Все новое: шуток не понимает, взгляд какой-то сторожкий, опасающийся. Чего? Как бы не проявил старой дружбы? Не обнял, не подурачился? Весь первый день, да и после, по приезде, старается не быть со мной долго. Мигулин тоже похудел, высох, борода черная клоком, взор горящий, движения поспешные, голос резкий, разговаривает криком, на надрыве, чуть что, затевает митинг, собирает кружком казаков и глушит речью — человек одержимый.
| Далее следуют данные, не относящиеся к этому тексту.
theorem witness_PipelineQueues : Executable (.qput 1 1 0 0) (tQueue 0) ∧ Executable (.qtake 3 1 0 0) (tQueue 2) ∧
    activeOf (.qput 1 1 0 0) (tQueue 0) ≠ 0 ∧ activeOf (.qtake 3 1 0 0) (tQueue 2) ≠ 0 ∧
    okB (queueHead 0 (tQueue 0)) (fun hp => hp.n == 64 && (
      let h := qheadOf (hp.loc.bytes (tQueue 0) 64)
      okB (itemSlots h h.tail (min 32 (h.cap - (h.tail - h.head) % 2 ^ 64)) accRw (tQueue 0)) fun ps =>
        ps.length == 2 && isSettled ((hp :: ps).map Piece.alone) && decide ((hp :: ps).Pairwise fun x y => apart x y = true) &&
          isDirect accWrite ((hp :: ps).map Piece.alone) (tQueue 0) && isDirect accRead [hp.alone] (tQueue 0))) = true ∧
    okB (queueHead 0 (tQueue 2)) (fun hp => hp.n == 64 && (
      let h := qheadOf (hp.loc.bytes (tQueue 2) 64)
      okB (itemSlots h h.head (min 32 ((h.tail - h.head) % 2 ^ 64)) accRead (tQueue 2)) fun ps =>
        ps.length == 2 && isSettled ((hp :: ps).map Piece.alone) && decide ((hp :: ps).Pairwise fun x y => apart x y = true) &&
          isDirect accRead ((hp :: ps).map Piece.alone) (tQueue 2) && isDirect accWrite [hp.alone] (tQueue 2))) = true :=
  ⟨canRun_sound (by decide +kernel), canRun_sound (by decide +kernel), by decide +kernel⟩

theorem witness_Tags : t0.frame.tx.active = false ∧ t0.core.id = t0.group.core ∧
    ∀ i ∈ ([.tagany 1 2 0, .tagall 7 2 0, .tagff 3 2 0, .tagclr 2 0, .xstat 3 1 0] : List Instr), Executable i t0 :=
  ⟨by decide +kernel, by decide +kernel, runs (by decide +kernel)⟩

/-- A copy record of 4 bytes from scratchpad offset 1024 to 1152 under a tag. -/
def rec0 (tag : Nat) : List Byte :=
  [0, BitVec.ofNat 8 tag, 0x0C, 0] ++ leBytes 4 0 ++ leBytes 8 1024 ++ leBytes 8 1152 ++ leBytes 4 1 ++ leBytes 4 4 ++
    List.replicate 32 0

/-- The record at scratchpad offset 64, named by lane 0 in v1. -/
def tKick (tag : Nat) : State := lane0 (reg 1 64 (scr 64 (rec0 tag) t0))

theorem witness_Copies_kick : Executable (.xkick 3 1 0) (tKick 3) ∧ Executable (.xkick 3 1 0) (tKick 4) ∧
    activeOf (.xkick 3 1 0) (tKick 3) ≠ 0 ∧ (tKick 3).core.pend = [] ∧
    (tKick 3).core.copies.length + (lanesIn (activeOf (.xkick 3 1 0) (tKick 3))).length ≤ 96 ∧
    okB (kickLanes (fun l => ((tKick 3).v 1 l).toNat) (lanesIn (activeOf (.xkick 3 1 0) (tKick 3))) (tKick 3))
      (fun r => !r.2.frame.tx.active) = true ∧
    lanesIn (activeOf (.xkick 3 1 0) (tKick 3)) = [0] ∧ ((tKick 3).v 1 0).toNat % 64 = 0 ∧
    ((tKick 3).v 1 0).toNat + 64 ≤ (tKick 3).group.scratchLen ∧
    (tKick 3).scratch (tKick 3).group.uid 64 64 = rec0 3 ∧ (copyRecOf (rec0 3)).early (tKick 3) (tKick 3).group [] = none ∧
    (copyRecOf (rec0 4)).early (tKick 4) (tKick 4).group [] = some 3 ∧ (copyRecOf (rec0 3)).hsrc = false ∧
    (copyRecOf (rec0 3)).hdst = false ∧ (copyRecOf (rec0 3)).kind = 0 :=
  ⟨canRun_sound (by decide +kernel), canRun_sound (by decide +kernel), by decide +kernel⟩

/-- A copy in flight of the group, under tag 1, that lacks nothing but its bytes. -/
def copy0 (s : State) : Copy :=
  { uid := 70, group := s.group.uid, warp := s.warp.id, record := rec0 1, offset := 64, landed := 0, unit := 0, tiles := [],
    block := [], late := none, followed := false, held := false, accepted := false, following := false, migSince := none, cflags := 0
    row := none }

/-- The copy is the core's, and its tag has it outstanding. -/
def tCopy (f : Copy → Copy) (s : State) : State :=
  { s with
    core := { s.core with copies := [f (copy0 s)] }
    group := { s.group with tags := s.group.tags.set 1 { out := 1, done := false, err := false, code := 0, cflags := 0 } } }

theorem witness_Copies_cancel : Executable (.xcancel 3 1 0) (reg 1 63 t0) ∧ (reg 1 63 t0).tag 63 = none ∧
    lowest (activeOf (.xcancel 3 1 0) t0) = some 0 ∧
    Executable (.xcancel 3 1 0) (reg 1 (4096 - 64 + 1) (tCopy id t0)) ∧
    someB ((tCopy id t0).tag 1) (fun x => decide (4096 - 64 + 64 * x.out ≤ (tCopy id t0).group.scratchLen)) = true ∧
    (tCopy id t0).group.restarts.isEmpty = true ∧ (tCopy id t0).rewrites.isEmpty = true ∧
    ((tCopy id t0).core.copies.filter fun c => c.group == t0.group.uid && c.rec'.tag == 1 && c.rewritable).length = 1 :=
  ⟨canRun_sound (by decide +kernel), by decide +kernel, by decide +kernel, canRun_sound (by decide +kernel), by decide +kernel⟩

/-- Tag 1 named by the pair at v2, with an error when e is set, and a byte of scratchpad to publish under it. -/
def tPub (e : Bool) : State :=
  let b : ShadowByte := { group := t0.group.uid, tag := 1, copy := 70, loc := .scratch t0.group.uid 8, byte := 5, bad := false
                          job := t0.group.job, va := 0, epoch := none }
  reg 2 2 { t0 with core := { t0.core with shadows := [b] }, group := { t0.group with tags := t0.group.tags.set 1 { out := 0, done := true, err := e, code := 0, cflags := 0 } } }

theorem witness_Copies_publish : (∀ e ∈ [true, false], Executable (.publish 3 2 0) (tPub e) ∧ (tPub e).core.pend = [] ∧
      (tPub e).core.shadows.map (·.loc) = [.scratch (tPub e).group.uid 8] ∧ ((tPub e).pair 2 0).getLsbD 1 = true ∧ ((tPub e).tag 1).map (·.err) = some e ∧
      ((tPub e).tag 1).map (·.out) = some 0) ∧
    lowest (activeOf (.publish 3 2 0) (tPub true)) = some 0 ∧ Executable (.publish 3 2 0) (reg 2 2 (tCopy id t0)) ∧
    ((tCopy id t0).tag 1).map (·.out) = some 1 := by
  refine ⟨?_, by decide +kernel, canRun_sound (by decide +kernel), by decide +kernel⟩
  intro e _
  cases e <;> exact ⟨canRun_sound (by decide +kernel), by decide +kernel⟩

-- Witnesses: the matrix engine's instructions

/-- The engine is the group's. -/
def owned (s : State) : State := { s with core := { s.core with engine := { s.core.engine with owner := some s.group.uid } } }

/-- An operation block at scratchpad offset 64 whose participant mask is m; v1 holds its offset. -/
def tBlock (o m : Nat) : State := reg 1 (BitVec.ofNat 32 o) (scr 64 (leBytes 4 0 ++ leBytes 4 m) (owned t0))

theorem witness_MatrixPresentation :
    (∀ i ∈ ([.mlds 1 2, .mswp 1 2, .mstr 1 2, .mdrn 1 2, .mzero 1 2] : List Instr),
      Executable i (tBlock 64 0) ∧ Executable i (tBlock (4096 - 63) 0) ∧ Executable i (tBlock 64 2) ∧
        Executable i ((tBlock 64 0).updFrame fun f => { f with pcs := f.pcs.set 31 4 })) ∧
    (tBlock 64 0).core.engine.owner = some (tBlock 64 0).group.uid ∧ (tBlock 64 0).converged = true ∧
    lowest (activeOf (.mlds 1 2) (tBlock 64 0)) = some 0 ∧ 64 + 64 ≤ (tBlock 64 0).group.scratchLen ∧
    fieldB ((tBlock 64 0).scratch (tBlock 64 0).group.uid 64 64) 4 4 < 2 ^ (tBlock 64 0).group.warps ∧
    ((tBlock 64 0).updFrame fun f => { f with pcs := f.pcs.set 31 4 }).converged = false ∧ (4096 - 63) % 64 ≠ 0 ∧
    2 ^ (tBlock 64 2).group.warps ≤ fieldB ((tBlock 64 2).scratch (tBlock 64 2).group.uid 64 64) 4 4 := by
  refine ⟨fun i hi => ⟨runs (s := tBlock 64 0) (by decide +kernel) i hi, runs (s := tBlock (4096 - 63) 0) (by decide +kernel) i hi,
    runs (s := tBlock 64 2) (by decide +kernel) i hi, runs (s := (tBlock 64 0).updFrame _) (by decide +kernel) i hi⟩, by decide +kernel⟩

theorem witness_MatrixRows : (∀ i ∈ ([.mrd 4 1 0, .mwr 4 1 0] : List Instr), Executable i (reg 1 255 (owned t0)) ∧
      Executable i (reg 1 256 (owned t0))) ∧ activeOf (.mrd 4 1 0) (owned t0) ≠ 0 ∧
    (owned t0).core.id = (owned t0).group.core ∧ (owned t0).core.engine.owner = some (owned t0).group.uid ∧
    (∀ l, l < 32 → ((reg 1 255 (owned t0)).v 1 l).toNat < 256 ∧
      (owned t0).core.engine.busyOn (((reg 1 255 (owned t0)).v 1 l).toNat / 128) = false) ∧
    256 ≤ ((reg 1 256 (owned t0)).v 1 0).toNat ∧ (activeOf (.mrd 4 1 0) (owned t0)).getLsbD 0 = true :=
  ⟨fun i hi => ⟨runs (s := reg 1 255 (owned t0)) (by decide +kernel) i hi,
    runs (s := reg 1 256 (owned t0)) (by decide +kernel) i hi⟩, by decide +kernel⟩

-- Witnesses: tensors

/-- A shape record of rank 2: kind, storage, rows, and rings and index where it is a slab tensor. -/
def record (kind storage rows : Nat) : List Byte :=
  let slab (n : Nat) : Nat := if storage = 1 then n else 0
  leBytes 4 (kind + 16 + storage * 64) ++ leBytes 4 0 ++ leBytes 8 0x10800 ++ leBytes 4 32 ++ leBytes 4 rows ++ leBytes 8 0 ++
    leBytes 4 (if storage = 0 then 32 else 0) ++ leBytes 12 0 ++ leBytes 8 (slab 0x10C40) ++ leBytes 8 (slab 0x10C80) ++
    leBytes 8 (slab 0x10D00) ++ leBytes 8 0 ++ leBytes 8 0 ++ List.replicate 40 0

/-- Handle 0 is a record the core holds; the quad at v4 names its first tile, or in each lane an element of its first
row; v1 is an operand word. -/
def tTen (kind storage rows : Nat) (w : Word) (col : Nat → Word) : State :=
  let s := t0.updJob t0.group.job fun j => { j with recCount := 1 }
  reg 1 w (regs 5 col { s with core := { s.core with records := [{ job := s.group.job, handle := 0, bytes := record kind storage rows }] } })

/-- FP32 elements of row 0, each lane its column. -/
def tElem : State := tTen 8 0 8 5 fun l => BitVec.ofNat 32 l

/-- The hypotheses of TensorElements on targets and accesses. -/
def elemB (acc : Acc) (pre : Shape → Option Nat) (s : State) : Bool :=
  okB (resolveLanes Quad.element (s.quad 4) pre lanes32 s) fun r => isReached s r.2 &&
    (r.1.all fun y => y.2.shape.storage == 0 && y.2.shape.kind != 7 && y.2.job.uid == s.group.job && kindWidth y.2.shape.kind != 4) &&
    okB (elemAccs (fun _ => acc) r.1 (s.v 1) r.2) fun as => isDirect acc as r.2 && isSettled as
Сейчас одна страсть: создать корпус, армию, возглавить, спасти революцию! И, не мысля ни о чем другом, не замечая ничего, успевает, однако, зорким оком следить за Асей — тут ли она, с кем? Эти его взгляды, наивно ищущие, секундно озабоченные, в раз-rap спора или речи — он ораторствует перед мобилизованными казаками, идет мобилизация в северных округах, вялая, неуспешная, но с появлением Мигулина дело налаживается, его знают, ему верят, он казачья знаменитость и гордость, — эти откровенные взгляды почти старого человека меня поражают. Он любит! Не может без нее! И она, она… Несколько удивленный переменой, которая с нею случилась — а чего дураку удивляться? — спрашиваю, улучив минуту:

— Почему ты со мной, как с чужим? Что произошло?

— Ничего… — Улыбнулась по-старому, мягко, но сейчас же посмурнела опять. — Я не знаю, как ты относишься к Сергею Кирилловичу.

— Ах, дело в этом?

— Да.

— Делишь людей по такому принципу?





— По такому.

— Все ясно, но ты меня извини… — Я ошарашен, слова не подыскиваются, бормочу: — Как-то странно, на тебя непохоже. Я тебя узнать не могу.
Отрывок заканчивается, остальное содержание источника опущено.